Второй этаж занят профсоюзами, заслуживающими некоторого политического внимания – например, работниками искусств (Рабис) и работниками просвещения (Работпрос). Третий этаж занимает серединную позицию. Там раскинул кущи свои самый многочисленный и по существу самый влиятельный профессиональный союз СССР – союз советских и торговых служащих, так сказать, профсоюз советской бюрократии. Он держится скромно и в тени: в стране диктатуры пролетариата неудобно подчеркивать самодержавие бюрократии. Четвертый этаж, высокий и светлый, занимает так называемая «опора пролетарской диктатуры» – тяжелая промышленность: металлисты и горнорабочие. На высотах пятого этажа все это возглавляется ВЦСПС и Профинтерном. Впрочем, с этих высот Профинтерн возглавляет и все революционное профдвижение мира. У входа в Профинтерн стоит ГПУ-сский патруль и там все время шныряют подозрительные личности мексиканско-абиссинского типа… Словом – пирамида построена по всем правилам чинопочитания.
Внутри эту пирамиду прорезывают бесконечные коридоры, по которым в свое время мотался Остап Бендер в поисках столь необходимых ему миллионов и не нашел. Еще раньше, в 1812 году, по тем же коридорам какой-то легендарный русский генерал в, так сказать, конном строю удирал от французской кавалерии – и удрал. По этим же коридорам в течение приблизительно семи лет циркулировал и я – и тоже, в конце концов, удрал.
Семь лет этого циркулирования дали весьма обильный материал для тайн мадридского двора труда… Но на показной стороне – дворцово-трудовая жизнь Солянки, 12, шла совершенно так же, как она идет во всех прочих советских дворцах, приказах, канцеляриях и вообще «присутственных местах». В бесчисленных, перегороженных фанерой, щелях сидели бесчисленные машинистки, бухгалтера, инструктора, ответственные работники, стучали, строчили, инструктировали, заседали, руководили и шалели. Непрерывным потоком вливались одни люди и выливались другие. Аппарат то забюрокрачивался, то освежался. Я не знаю, можно ли сказать по-русски «забюрокрачивался», но в Москве так говорят. Вот аппарат начинает забюрокрачиваться, на его место приезжают другие люди, которые вчера оказались забюрократившимися на других местах, и освежают новое место. Впрочем, в Москве редко говорят «освежили». Говорят «освежевали». Освежеванные, но не унывающие профсоюзные подьячие забирают из своих старых столов: всю наличную чистую бумагу, огрызки карандашей, пустые водочные бутылки, при достаточной ловкости рук прихватывают электрические лампочки, канцелярские нитки и вообще все то, что так необходимо индустриализированному человеку и чего за деньги достать нельзя, и что можно упрятать в многострадальный советский портфель.
Портфель же этот давно перестал быть чем-то лишь внешне приспособленным к человеку.

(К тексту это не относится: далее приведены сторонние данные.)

/-- A record is written to an event ring with space, after the index write-back of its own ring where that is due (R338); a notice bears the block
at this time (Table 12-8). -/
def State.recordPut (s : State) (e : Nat) (w : HostRec) : State :=
  let n := s.ringLen (48 + e)
  let i := (s.reg (Csr.ringPi (48 + e))).toNat
  let r := if w.typ = 3 then { w with block := BitVec.ofNat 64 s.blk } else w
  let s0 := if s.host.wb.contains w.ring then s.writeBack w.ring else s
  let s1 := (s0.emit (.hostWrite (s.ringBase (48 + e) + i % n * 32) (r.bytes i n))).modReg (Csr.ringPi (48 + e)) fun x => x + 1
  if s.host.modOn.getD e false then s1 else s1.erRaise e

/-- The oldest waiting record of an event ring is written, once there is space; for a ring that is not RUNNING it is dropped.  Where none waits and
records have been dropped, the EVENT_LOST notice is (R336). -/
def State.recordWrite (s : State) (e : Nat) : State :=
  let room := decide (s.ringUsed (48 + e) < s.ringLen (48 + e)) && s.tunnel
  match s.host.waiting.find? fun w => decide (w.1 = e) with
  | none =>
    let n := s.host.lost.getD e 0
    if n = 0 ∨ s.ringSt (48 + e) ≠ 1 ∨ !room then s
    else (s.modHost fun h => { h with lost := vmod h.lost e fun _ => 0 }).recordPut e (noticeRec s 0x22 n 0)
  | some w =>
    let pop := s.modHost fun h => { h with waiting := h.waiting.erase w }
    if s.ringSt (48 + e) ≠ 1 then (pop.bump (Csr.erLost e)).modHost fun h => { h with lost := vmod h.lost e (· + 1) }
    else if room then pop.recordPut e w.2
    else s

/-- A moderation interval ends: one message follows while records are unconsumed. -/
def State.modExpire (s : State) (e : Nat) : State :=
  if !(s.host.modOn.getD e false) then s
  else
    let s1 := s.modHost fun h => { h with modOn := vmod h.modOn e fun _ => false }
    if s.ringUsed (48 + e) ≠ 0 then s1.erRaise e else s1

/-! ## Fetching commands (R331, R332) -/

/-- The command read from a ring and not yet answered. -/
def State.curOf (s : State) (r : Nat) : Option HostCmd := s.host.cur.find? fun c => decide (c.ring = r)

/-- The fields of a command (Table 12-5). -/
def HostCmd.ofBytes (r : Nat) (ix : Word) (bs : List Byte) : HostCmd :=
  let f := fun (o n : Nat) => leNat ((bs.drop o).take n)
  { ring := r, index := ix, op := f 0 1, tag := f 2 2, block := BitVec.ofNat 64 (f 8 8), addr := BitVec.ofNat 64 (f 0x10 8), len := f 0x18 4,
    arg0 := BitVec.ofNat 32 (f 0x1C 4), arg1 := BitVec.ofNat 32 (f 0x20 4), arg2 := BitVec.ofNat 32 (f 0x24 4), aseq := 0, data := none }

/-- Unused and reserved fields are zero, and the others are in range (Tables 12-5 and 12-6). -/
def HostCmd.clean (c : HostCmd) (bs : List Byte) : Bool :=
  let z := fun (o n : Nat) => decide (leNat ((bs.drop o).take n) = 0)
  let a := fun (hi lo : Nat) => decide (fld c.arg0 hi lo = 0)
  let none4 := decide (c.addr = 0) && decide (c.len = 0)
  let r1 := decide (c.arg1 = 0)
  z 1 1 && z 4 4 && z 0x28 24 && decide (c.arg2 = 0) &&
    (match c.op with
    | 0 => decide (c.block = 0) && none4 && decide (c.arg0 = 0) && r1
    | 1 => (decide (c.block = 0) || decide (fld c.arg0 1 0 = 1)) && a 31 2 && decide (fld c.arg0 1 0 ≠ 3) && r1
    | 2 => none4 && r1
    | 3 => decide (1 ≤ c.len) && decide (c.len ≤ 4096) && a 31 16
    | 4 => a 7 2 && a 31 16 && r1
    | 5 => none4 && a 31 5 && decide (16 ≤ c.arg1.toNat) && decide (c.arg1.toNat < 48)
    | 6 => none4 && a 31 5 && r1
    | _ => decide (c.block = 0) && decide (c.len % 64 = 0) && a 31 8 && decide (1 ≤ fld c.arg0 7 0) && decide (fld c.arg0 7 0 ≤ 3))

/-- The descriptor checks of a command: none, or the status that refuses it. -/
def State.cmdBad (s : State) (c : HostCmd) (bs : List Byte) : Option Nat :=
  if 7 < c.op then some 0x10
  else if !c.clean bs then some 0x11
  else if [1, 3, 4, 7].contains c.op && (!s.inWin c.addr.toNat c.len || ((decide (c.op = 1) || decide (c.op = 4)) && decide (c.addr.toNat % 64 ≠ 0)))
    then some 0x12
  else none

/-- The command ring served next: the first after the ring last served that holds a command not yet read. -/
def State.nextRing (s : State) : Option Nat :=
  ((upFrom 1 16).map fun i => (s.host.served + i) % 16).find? fun r => decide (s.ringSt r = 1) && decide (s.ringUsed r ≠ 0) && (s.curOf r).isNone

/-- The next command is read in round-robin order; a failed read puts its ring into ERROR, a bad descriptor is refused. -/
def State.cmdFetch (s : State) (data : Option (List Byte)) : State :=
  match s.nextRing with
  | none => s
  | some r =>
    if !s.tunnel then s
    else
      let ix := s.reg (Csr.ringCi r)
      let s1 := (s.emit (.hostRead (s.ringBase r + ix.toNat % s.ringLen r * 64) 64)).modHost fun h => { h with served := r }
      match data with
      | none => s1.ringFail r 0x13
      | some d =>
        let bs := padTo 64 d
        let c := HostCmd.ofBytes r ix bs
        match s.cmdBad c bs with
        | some st => s1.cmdRefuse c st
        | none =>
          let s2 := s1.modHost fun h => { h with cur := h.cur ++ [c] }
          if c.op = 3 then s2.emit (.hostRead c.addr.toNat c.len) else s2

/-- A read of host memory ends: r below 16 the data of that ring's command, else the next descriptor of a stream ring (R323, R339). -/
def State.readDone (s : State) (r : Nat) (data : Option (List Byte)) : State :=
  if r < 16 then
    match s.curOf r with
    | some c =>
      if (c.op ≠ 3 ∧ c.op ≠ 4) ∨ c.data.isSome then s
      else match data with
        | some d => s.modHost fun h => { h with cur := h.cur.map fun x => if x.ring = r then { x with data := some (padTo c.len d) } else x }
        | none => (s.orReg Csr.hostErr 16).cmdRefuse c 0x13
    | none => s
  else match s.streamOn r with
    | some x =>
      if s.ringSt r ≠ 1 ∨ x.quiet ∨ s.ringUsed r ≤ x.descs.length ∨ !s.tunnel then s
      else
        let i := (s.reg (Csr.ringCi r)).toNat + x.descs.length
        let s1 := s.emit (.hostRead (s.ringBase r + i % s.ringLen r * 64) 64)
        match data with
        | some d => s1.descAdd x (padTo 64 d)
        | none => s1.ringFail r 0x13
    | none => s

/-! ## Blocks and plans of a command (R260, R333) -/

/-- The value that names the earliest block. -/
def earliest : DWord := 0xFFFFFFFFFFFFFFFF

/-- The block of a command whose first possible block is `f`; none when its cutoff has passed. -/
def pickBlock (b : DWord) (f : Nat) : Option Nat := if b = earliest then some f else if b.toNat < f then none else some b.toNat

/-- The switch that is pending: its block and target. -/
def State.switchDue (s : State) : Option (Nat × Plan) :=
  s.host.changes.findSome? fun c => match c.kind with | .switch q => if c.old then none else some (c.block, q) | _ => none

/-- The plan that will run in block n. -/
def State.planAt (s : State) (n : Nat) : Option Plan :=
  match s.switchDue with
  | some (b, q) => if b ≤ n then some q else s.plan
  | none => s.plan

/-- A command that changes the plan is refused BUSY: during a replace-mode load, and on the PARTNER of a pair (R265, R390). -/
def State.held390 (s : State) : Bool := s.dev.lkRole && (decide (s.pst = 2) || decide (s.pst = 3))

/-- A command as the PRIMARY forwards it (R390): its fields, the block it takes effect in, and its data. -/
def HostCmd.raw (c : HostCmd) (n : Nat) : List Byte :=
  [BitVec.ofNat 8 c.op] ++ leBytes 8 n ++ leBytes 8 c.addr.toNat ++ leBytes 4 c.len ++ leBytes 4 c.arg0.toNat ++ leBytes 4 c.arg1.toNat
    ++ leBytes 4 c.arg2.toNat ++ c.data.getD []

/-- An accepted change waits for its block. -/
def State.addChange (s : State) (c : HostCmd) (n : Nat) (k : ChangeKind) : State :=
  let r := (s.forwardOut 3 (c.raw n)).cmdTake c
  r.1.modHost fun h => { h with changes := h.changes ++ [{ cmd := r.2, block := n, kind := k, old := false }] }

/-- A plan change at block n takes away the changes of the old plan from n on (R286, R333): what a stream change had done is undone. -/
def State.outdate (s : State) (n : Nat) : State :=
  let gone := s.host.changes.filter fun c => decide (n ≤ c.block) && !c.old
  let s1 := s.modHost fun h => { h with changes := h.changes.map fun c => if n ≤ c.block then { c with old := true } else c }
  gone.foldl (fun s c => match c.kind with
    | .streamOpen ep _ => s.modHost fun h => { h with streams := h.streams.filter fun x => !(decide (x.ep.ix = ep) && decide (x.start = c.block)) }
    | .streamClose ep => s.modStream ep fun x => if x.stop = some c.block then { x with stop := none } else x
    | _ => s) s1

Он стал органом, как защечные мешки суслика или сумка кенгуру. Портфель врос в советского человека. Портфель – это классовое отличие ответственного работника, это склад пайкового хлеба, захваченной с утра запасливым совгражданином бутылки водки (вечером можно уже и не достать) полученных по служебной карточке бутербродов учрежденческого буфета, личных документов, самая необходимая коллекция которых в средний карман не влезает, и вообще всего того, что советский гражданин – в порядке ли текущей потребности или так, на всякий случай – ухитрится купить, получить, достать, благоприобрести или просто спереть в течение его суматошного рабочего и нерабочего дня.

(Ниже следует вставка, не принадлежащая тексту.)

-- ==== Sys2Proof/Machine/Security.lean ====
section
/-! DEFINITION. The commands of the security block, the debug port, fault injection and MRAM writes (R152, R154, R220, R251, R416, R422, R477 to R483,
R492, R510). -/

namespace Sys2Proof.Machine

/-! ## Lifecycle tokens (R478, R479) -/

/-- A token word at LC_TOK_IDX; the index advances. -/
def State.tokenWord (s : State) (v : Word) : State :=
  let i := fld (s.reg Csr.lcTokIdx) 5 0
  (s.modSec fun x => { x with token := vmod x.token i fun _ => v }).setReg Csr.lcTokIdx (BitVec.ofNat 32 ((i + 1) % 64))

/-- The bytes of the token written. -/
def Security.tokenBytes (x : Security) : List Byte := x.token.toList.flatMap fun w => leBytes 4 w.toNat

/-- The wiping transitions of Table 18-8, with whether they need the OWNER signature. -/
def transition (src dst : Nat) : Option Bool :=
  if src = 0 ∧ dst = 4 then some false
  else if (src = 1 ∧ dst = 2) ∨ (src = 2 ∧ dst = 3) then some true
  else if (src = 1 ∨ src = 2 ∨ src = 3) ∧ dst = 4 then some true
  else none

/-- The token passes: format, serial number, nonce, transition and signature. -/
def State.tokenOk (s : State) (sigOk : Bool) : Bool :=
  let b := s.dev.sec.tokenBytes
  let cut := fun (o n : Nat) => (b.drop o).take n
  let regs := fun (f : Nat → Nat) (n : Nat) => (upFrom 0 n).flatMap fun i => leBytes 4 (s.reg (f i)).toNat
  decide (leNat (cut 0 4) = 0x4C43544B) && decide (cut 5 3 = zeros 3) && decide (cut 56 104 = zeros 104)
    && decide (cut 8 16 = regs Csr.serial 4) && decide (cut 24 32 = regs Csr.lcNonce 8)
    && (match transition s.lc (leNat (cut 4 1)) with
      | some sig => !sig || (sigOk && s.keyOk 0)
      | none => false)

/-- A security event of the firmware: SOURCE 16, severity 0 (R482). -/
def State.logSec (s : State) (code : Nat) : State := s.logEvent code 16 0 0 []

/-- The firmware runs: it has been verified, and the ROM has not halted (R469, R470). -/
def State.fwRuns (s : State) : Bool := decide (3 ≤ s.phase) && decide (s.phase ≠ 9)

/-- GO of LC_TOK_CMD: the firmware verifies the token, and the nonce is renewed. -/
def State.tokenGo (s : State) (sigOk : Bool) (nonce : List Word) : State :=
  let ok := s.tokenOk sigOk
  if !s.fwRuns then s else
  let s1 := (upFrom 0 8).foldl (fun s i => s.setReg (Csr.lcNonce i) (nonce.getD i 0)) (s.keyRead 0)
  if ok then (s1.setReg Csr.lcTokStat 2).modSec fun x => { x with tokTarget := some (leNat ((s.dev.sec.tokenBytes.drop 4).take 1)) }
  else (s1.setReg Csr.lcTokStat 3).logSec 0x0306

Не отличается Дворец Труда от прочих присутственных мест и тем, что его ответственные работники отсутствуют почти всегда. Никакое в мире ГПУ не в состоянии проконтролировать, что делает ответственный работник. В Москве – ему совершенно необходимо быть в одно и то же время на пяти заседаниях. Понятно, что можно не пойти ни на одно. Но в Москве ответственный работник бывает мало: мотается по всему бывшему лицу Земли Русской и загромождает поезда командировками, бригадами, обследованиями, ревизиями и прочим. Всякая такая поездка это признак активности: ездит-де человек и соприкасается с массами: калужскими, архангельскими, владивостокскими и прочими. Поездка, кроме того, подкрепляет и скудную финансово-экономическую базу ответственного: учреждение платит суточные, проездные и квартирные, а «периферия» кормит на казенный счет: как-никак приехало центральное начальство – лучше покормить. Начальство же, кормленное на казенный счет, по понятным соображениям, предпочитает закрыть глаза на этот прискорбный факт, что на тот же казенный счет подкармливается и «периферия».

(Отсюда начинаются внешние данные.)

/-! ## Routine engines -/

/-- The oldest queued operation starts on the lower-numbered free engine, and BMOV reads and keeps its descriptors as it starts; at an element
boundary a routine gives way to a handler's operation and resumes after it (R142, R147, R519).

Element after element, a routine advances; its last one completes its ticket with NORMAL and frees its engine, a microword that fails
its parity with UCODE_FAULT and a report, the routine's checks and an element's own fault with that status and that element (R135, R143, R145).

What the multiply, divide and square-root routines write: exact products of both signs, the low and the high half, the saturated and
rounded Q31 product, quotient and remainder, and the two corners of a division with their flag, the floating-point quotient and root; no other
byte changes (R121, R123, R124, R177).

Answers a next state with its own effect, under conditions on state and operands alone: routineStart, routineElement, routineSuspend,
routineResume. -/
def Obligations.RoutineEnginesAdvance : Prop :=
  ((∀ (s : State) (u : UnitIx) (r : Run) (rest : List Run) (e : Fin 2), s.dev.up = true → (s.tile u).rqueue = r :: rest →
      (s.tile u).freeEngine = some e →
      ∃ t x, exec (.routineStart u) s = .next t ∧ (t.tile u).rqueue = rest ∧ (t.tile u).re[e] = some x ∧ x.tkt = r.tkt ∧ x.elem = r.elem ∧
        x.start = (s.tile u).wall ∧ (t.tile u).a = (s.tile u).a ∧ s.sameTickets t u ∧ s.SameUnits t u ∧ t.mem = s.mem ∧
        (s.ecc = [] → t.csr = s.csr)) ∧
    (∀ (s : State) (u : UnitIx) (r : Run) (rest : List Run) (e : Fin 2) (j : Job), s.dev.up = true → (s.tile u).rqueue = r :: rest →
      (s.tile u).freeEngine = some e → ((s.tile u).ticket r.tkt).job = some j → j.spare = none → j.opc = 0x38 → j.descs = none →
      s.hasUe (localBase u + j.dstAt) 8 = false → s.hasUe (localBase u + j.src1.toNat) 8 = false →
      ∃ t, exec (.routineStart u) s = .next t ∧ ((t.tile u).ticket r.tkt).job = some { j with
        descs := some (BitVec.ofNat 64 (s.localLoad u j.dstAt 8), BitVec.ofNat 64 (s.localLoad u j.src1.toNat 8)) }) ∧
    (∀ (s : State) (u : UnitIx) (e : Fin 2) (r h : Run), s.dev.up = true → (s.tile u).re[e] = some r → (s.tile u).suspFor[e] = some h →
      h.due < r.elem →
      ∃ t x, exec (.routineSuspend u e) s = .next t ∧ (t.tile u).susp[e] = some r ∧ (t.tile u).suspFor[e] = none ∧
        (t.tile u).re[e] = some x ∧ x.tkt = h.tkt ∧ x.elem = h.elem ∧ s.sameTickets t u ∧ s.SameUnits t u ∧ t.mem = s.mem ∧
        (s.ecc = [] → t.csr = s.csr)) ∧
    (∀ (s : State) (u : UnitIx) (e : Fin 2) (r : Run), s.dev.up = true → (s.tile u).re[e] = none → (s.tile u).suspFor[e] = none →
      (s.tile u).susp[e] = some r →
      ∃ t x, exec (.routineResume u e) s = .next t ∧ (t.tile u).susp[e] = none ∧ (t.tile u).re[e] = some x ∧ x.tkt = r.tkt ∧ x.elem = r.elem ∧
        x.start = (s.tile u).wall ∧ x.resumed = true ∧ s.sameTickets t u ∧ s.SameUnits t u ∧ t.mem = s.mem ∧ (s.ecc = [] → t.csr = s.csr)) ∧
    ∀ (s : State) (u : UnitIx) (e : Fin 2) (r : Run), (s.tile u).re[e] = some r → (s.tile u).suspFor[e] = none →
      (∀ (k : Fin 2) (x : Run), (s.tile u).re[k] = some x → x.fresh = false) →
      exec (.routineResume u e) s = .next s ∧ exec (.routineSuspend u e) s = .next s) ∧
  ((∀ (s : State) (u : UnitIx) (e : Fin 2) (r : Run) (j : Job) (n : Nat) (ext : Option (List Byte)), s.dev.up = true →
      (s.tile u).re[e] = some r → ((s.tile u).ticket r.tkt).job = some j → (s.tile u).elementNow e r j = true → (s.tile u).entryBad j r = false →
      s.elemCount u j = .ok n → r.elem + 1 < n → (s.element u j r ext).held = false → (s.element u j r ext).st = 0 →
      ∃ t x, exec (.routineElement u e false ext) s = .next t ∧ (t.tile u).re[e] = some x ∧ x.tkt = r.tkt ∧ x.elem = r.elem + 1 ∧
        ((t.tile u).ticket r.tkt).st = (((s.element u j r ext).act s).tile u |>.ticket r.tkt).st ∧
        t.mem = ((s.element u j r ext).act s).mem) ∧
    (∀ (s : State) (u : UnitIx) (e : Fin 2) (r : Run) (j : Job) (ext : Option (List Byte)), elementDue s u e r j → j.spare = none →
      j.opc.toNat < 0x28 → 0x20 ≤ j.opc.toNat → r.elem = 0 →
      ∃ t, exec (.routineElement u e false ext) s = .next t ∧ (t.tile u).re[e] = none ∧ ((t.tile u).ticket r.tkt).st = .done ∧
        ((t.tile u).ticket r.tkt).status = 0 ∧ s.SameUnits t u) ∧
    (∀ (s : State) (u : UnitIx) (e : Fin 2) (r : Run) (j : Job) (ext : Option (List Byte)), s.dev.up = true →
      (s.tile u).re[e] = some r → (∀ k : Fin 2, (s.tile u).suspFor[k] = none) → (s.tile u).waiting = false →
      ((s.tile u).ticket r.tkt).st = .pending → ((s.tile u).ticket r.tkt).job = some j → (s.tile u).elementNow e r j = true →
      ∃ t, exec (.routineElement u e true ext) s = .next t ∧ (t.tile u).re[e] = none ∧ ((t.tile u).ticket r.tkt).st = .failed ∧
        ((t.tile u).ticket r.tkt).status = 0x0B ∧ (t.tile u).a = (s.tile u).a ∧ (t.tile u).v = (s.tile u).v ∧ s.SameUnits t u ∧
        t.mem = s.mem ∧ (s.ecc = [] → t.csr = s.csr ∧ ∃ d, t.reports = s.reports ++ [d] ∧ d.code = 0x0113)) ∧
    (∀ (s : State) (u : UnitIx) (e : Fin 2) (r : Run) (j : Job) (st fa : Nat) (ext : Option (List Byte)), elementDue s u e r j →
      s.elemCount u j = .error (st, fa) → 0 < st →
      ∃ t, exec (.routineElement u e false ext) s = .next t ∧ (t.tile u).re[e] = none ∧ ((t.tile u).ticket r.tkt).st = .failed ∧
        ((t.tile u).ticket r.tkt).status = BitVec.ofNat 8 st ∧ ((t.tile u).ticket r.tkt).elem = BitVec.ofNat 16 r.elem ∧ s.SameUnits t u ∧
        t.mem = s.mem) ∧
    (∀ (s : State) (u : UnitIx) (e : Fin 2) (r : Run) (j : Job) (n : Nat) (ext : Option (List Byte)), elementDue s u e r j →
      s.elemCount u j = .ok n → r.elem < n → j.isLocal = true → (s.element u j r ext).st ≠ 0 →
      ∃ t, exec (.routineElement u e false ext) s = .next t ∧ (t.tile u).re[e] = none ∧ ((t.tile u).ticket r.tkt).st = .failed ∧
        ((t.tile u).ticket r.tkt).status = BitVec.ofNat 8 (s.element u j r ext).st ∧
        ((t.tile u).ticket r.tkt).elem = BitVec.ofNat 16 r.elem ∧ s.SameUnits t u ∧ t.mem = s.mem) ∧
    ∀ (s : State) (u : UnitIx) (e : Fin 2) (bad : Bool) (ext : Option (List Byte)), (s.tile u).re[e] = none →
      exec (.routineElement u e bad ext) s = .next s) ∧
  ((∀ (s : State) (u : UnitIx) (e : Fin 2) (r : Run) (j : Job) (a : Nat) (x y : Int), s.Canonical → s.OneShadow →
      lastElement s u e r j a → toInt 32 j.src1.toNat = x → toInt 32 j.src2.toNat = y → j.opc = 0x10 →
      ∃ t, exec (.routineElement u e false none) s = .next t ∧ toInt 64 (t.load (localBase u + a) 8) = x * y ∧
        (t.tile u).istat = (s.tile u).istat ∧ ∀ b < 2 ^ 36, (b < localBase u + a ∨ localBase u + a + 8 ≤ b) → t.byte b = s.byte b) ∧
    (∀ (s : State) (u : UnitIx) (e : Fin 2) (r : Run) (j : Job) (a : Nat), s.Canonical → s.OneShadow → lastElement s u e r j a → j.opc = 0x11 →
      ∃ t, exec (.routineElement u e false none) s = .next t ∧
        t.load (localBase u + a) 8 = (j.src1.toNat % 2 ^ 32) * (j.src2.toNat % 2 ^ 32) ∧ (t.tile u).istat = (s.tile u).istat) ∧
    (∀ (s : State) (u : UnitIx) (e : Fin 2) (r : Run) (j : Job) (a : Nat), s.Canonical → s.OneShadow → lastElement s u e r j a → j.opc = 0x12 →
      ∃ t, exec (.routineElement u e false none) s = .next t ∧
        t.load (localBase u + a) 8 = j.src1.toNat * j.src2.toNat % 2 ^ 64 ∧ (t.tile u).istat = (s.tile u).istat) ∧
    (∀ (s : State) (u : UnitIx) (e : Fin 2) (r : Run) (j : Job) (a : Nat), s.Canonical → s.OneShadow → lastElement s u e r j a → j.opc = 0x13 →
      ∃ t, exec (.routineElement u e false none) s = .next t ∧
        toInt 64 (t.load (localBase u + a) 8) = toInt 64 j.src1.toNat * toInt 64 j.src2.toNat / 2 ^ 64) ∧
    (∀ (s : State) (u : UnitIx) (e : Fin 2) (r : Run) (j : Job) (a : Nat), s.Canonical → s.OneShadow → lastElement s u e r j a → j.opc = 0x14 →
      ∃ t, exec (.routineElement u e false none) s = .next t ∧ t.load (localBase u + a) 8 = j.src1.toNat * j.src2.toNat / 2 ^ 64) ∧
    (∀ (s : State) (u : UnitIx) (e : Fin 2) (r : Run) (j : Job) (a : Nat), s.Canonical → s.OneShadow → lastElement s u e r j a → j.opc = 0x15 →
      ∃ t, exec (.routineElement u e false none) s = .next t ∧
        toInt 32 (t.load (localBase u + a) 4) = min (2 ^ 31 - 1) ((toInt 32 j.src1.toNat * toInt 32 j.src2.toNat + 2 ^ 30) / 2 ^ 31) ∧
        (t.tile u).istat = (if toInt 32 j.src1.toNat = -2 ^ 31 ∧ toInt 32 j.src2.toNat = -2 ^ 31
          then (s.tile u).istat ||| BitVec.ofNat 32 iSAT else (s.tile u).istat) ∧
        ∀ b < 2 ^ 36, (b < localBase u + a ∨ localBase u + a + 4 ≤ b) → t.byte b = s.byte b) ∧
    (∀ (s : State) (u : UnitIx) (e : Fin 2) (r : Run) (j : Job) (a : Nat), s.Canonical → s.OneShadow → lastElement s u e r j a → j.opc = 0x18 →
      j.src2.toNat % 2 ^ 32 ≠ 0 → ¬(toInt 32 j.src1.toNat = -2 ^ 31 ∧ toInt 32 j.src2.toNat = -1) →
      ∃ t, exec (.routineElement u e false none) s = .next t ∧
        toInt 32 (t.load (localBase u + a) 4) = Int.tdiv (toInt 32 j.src1.toNat) (toInt 32 j.src2.toNat) ∧
        toInt 32 (t.load (localBase u + a + 4) 4) = Int.tmod (toInt 32 j.src1.toNat) (toInt 32 j.src2.toNat) ∧
        (t.tile u).istat = (s.tile u).istat ∧ ∀ b < 2 ^ 36, (b < localBase u + a ∨ localBase u + a + 8 ≤ b) → t.byte b = s.byte b) ∧
    (∀ (s : State) (u : UnitIx) (e : Fin 2) (r : Run) (j : Job) (a : Nat), s.Canonical → s.OneShadow → lastElement s u e r j a →
      (j.opc = 0x18 ∨ j.opc = 0x19) → j.src2.toNat % 2 ^ 32 = 0 →
      ∃ t, exec (.routineElement u e false none) s = .next t ∧ t.load (localBase u + a) 4 = 0xFFFFFFFF ∧
        t.load (localBase u + a + 4) 4 = j.src1.toNat % 2 ^ 32 ∧ (t.tile u).istat = (s.tile u).istat ||| BitVec.ofNat 32 iDZ ∧
        ((t.tile u).ticket r.tkt).st = .done) ∧
    (∀ (s : State) (u : UnitIx) (e : Fin 2) (r : Run) (j : Job) (a : Nat), s.Canonical → s.OneShadow → lastElement s u e r j a → j.opc = 0x18 →
      toInt 32 j.src1.toNat = -2 ^ 31 → toInt 32 j.src2.toNat = -1 →
      ∃ t, exec (.routineElement u e false none) s = .next t ∧ toInt 32 (t.load (localBase u + a) 4) = -2 ^ 31 ∧
        t.load (localBase u + a + 4) 4 = 0 ∧ (t.tile u).istat = (s.tile u).istat ||| BitVec.ofNat 32 iOV ∧
        ((t.tile u).ticket r.tkt).st = .done) ∧
    (∀ (s : State) (u : UnitIx) (e : Fin 2) (r : Run) (j : Job) (a : Nat), s.Canonical → s.OneShadow → lastElement s u e r j a → j.opc = 0x1B →
      j.src2 ≠ 0 →
      ∃ t, exec (.routineElement u e false none) s = .next t ∧ t.load (localBase u + a) 8 = j.src1.toNat / j.src2.toNat ∧
        t.load (localBase u + a + 8) 8 = j.src1.toNat % j.src2.toNat) ∧
    ∀ (s : State) (u : UnitIx) (e : Fin 2) (r : Run) (j : Job) (a : Nat), s.Canonical → s.OneShadow → lastElement s u e r j a →
      (j.opc = 0x20 → ∃ t, exec (.routineElement u e false none) s = .next t ∧
        t.bytes (localBase u + a) 4 = leBytes 4 (f32.div (FMode.ofBits j.fmode) j.src1.toNat j.src2.toNat).bits) ∧
      (j.opc = 0x23 → ∃ t, exec (.routineElement u e false none) s = .next t ∧
        t.bytes (localBase u + a) 8 = leBytes 8 (f64.sqrt (FMode.ofBits j.fmode) j.src1.toNat).bits))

Иногда такие поездки на кормление кончаются, так сказать, несколько щекотливо… Так, союз служащих, в котором я имел честь околачиваться лет шесть, никак не мог выяснить – почему это не удается достроить майкопский клуб. На обследование туда ездил товарищ Преде. Потом какой-то местный активист, охваченный усердием не по разуму, прислал в ЦК фотографию: как тов. Преде, вкупе со строителями клуба, пропивает этот клуб на его же недостроенной крыше. Дело было летнее – отчего не выпить и на крыше? Некоторое время в ЦК над этой крышей весело подтрунивали ответственные сотоварищи товарища Преде. До ГПУ такие дела в среднем не доходят: люди более или менее свои…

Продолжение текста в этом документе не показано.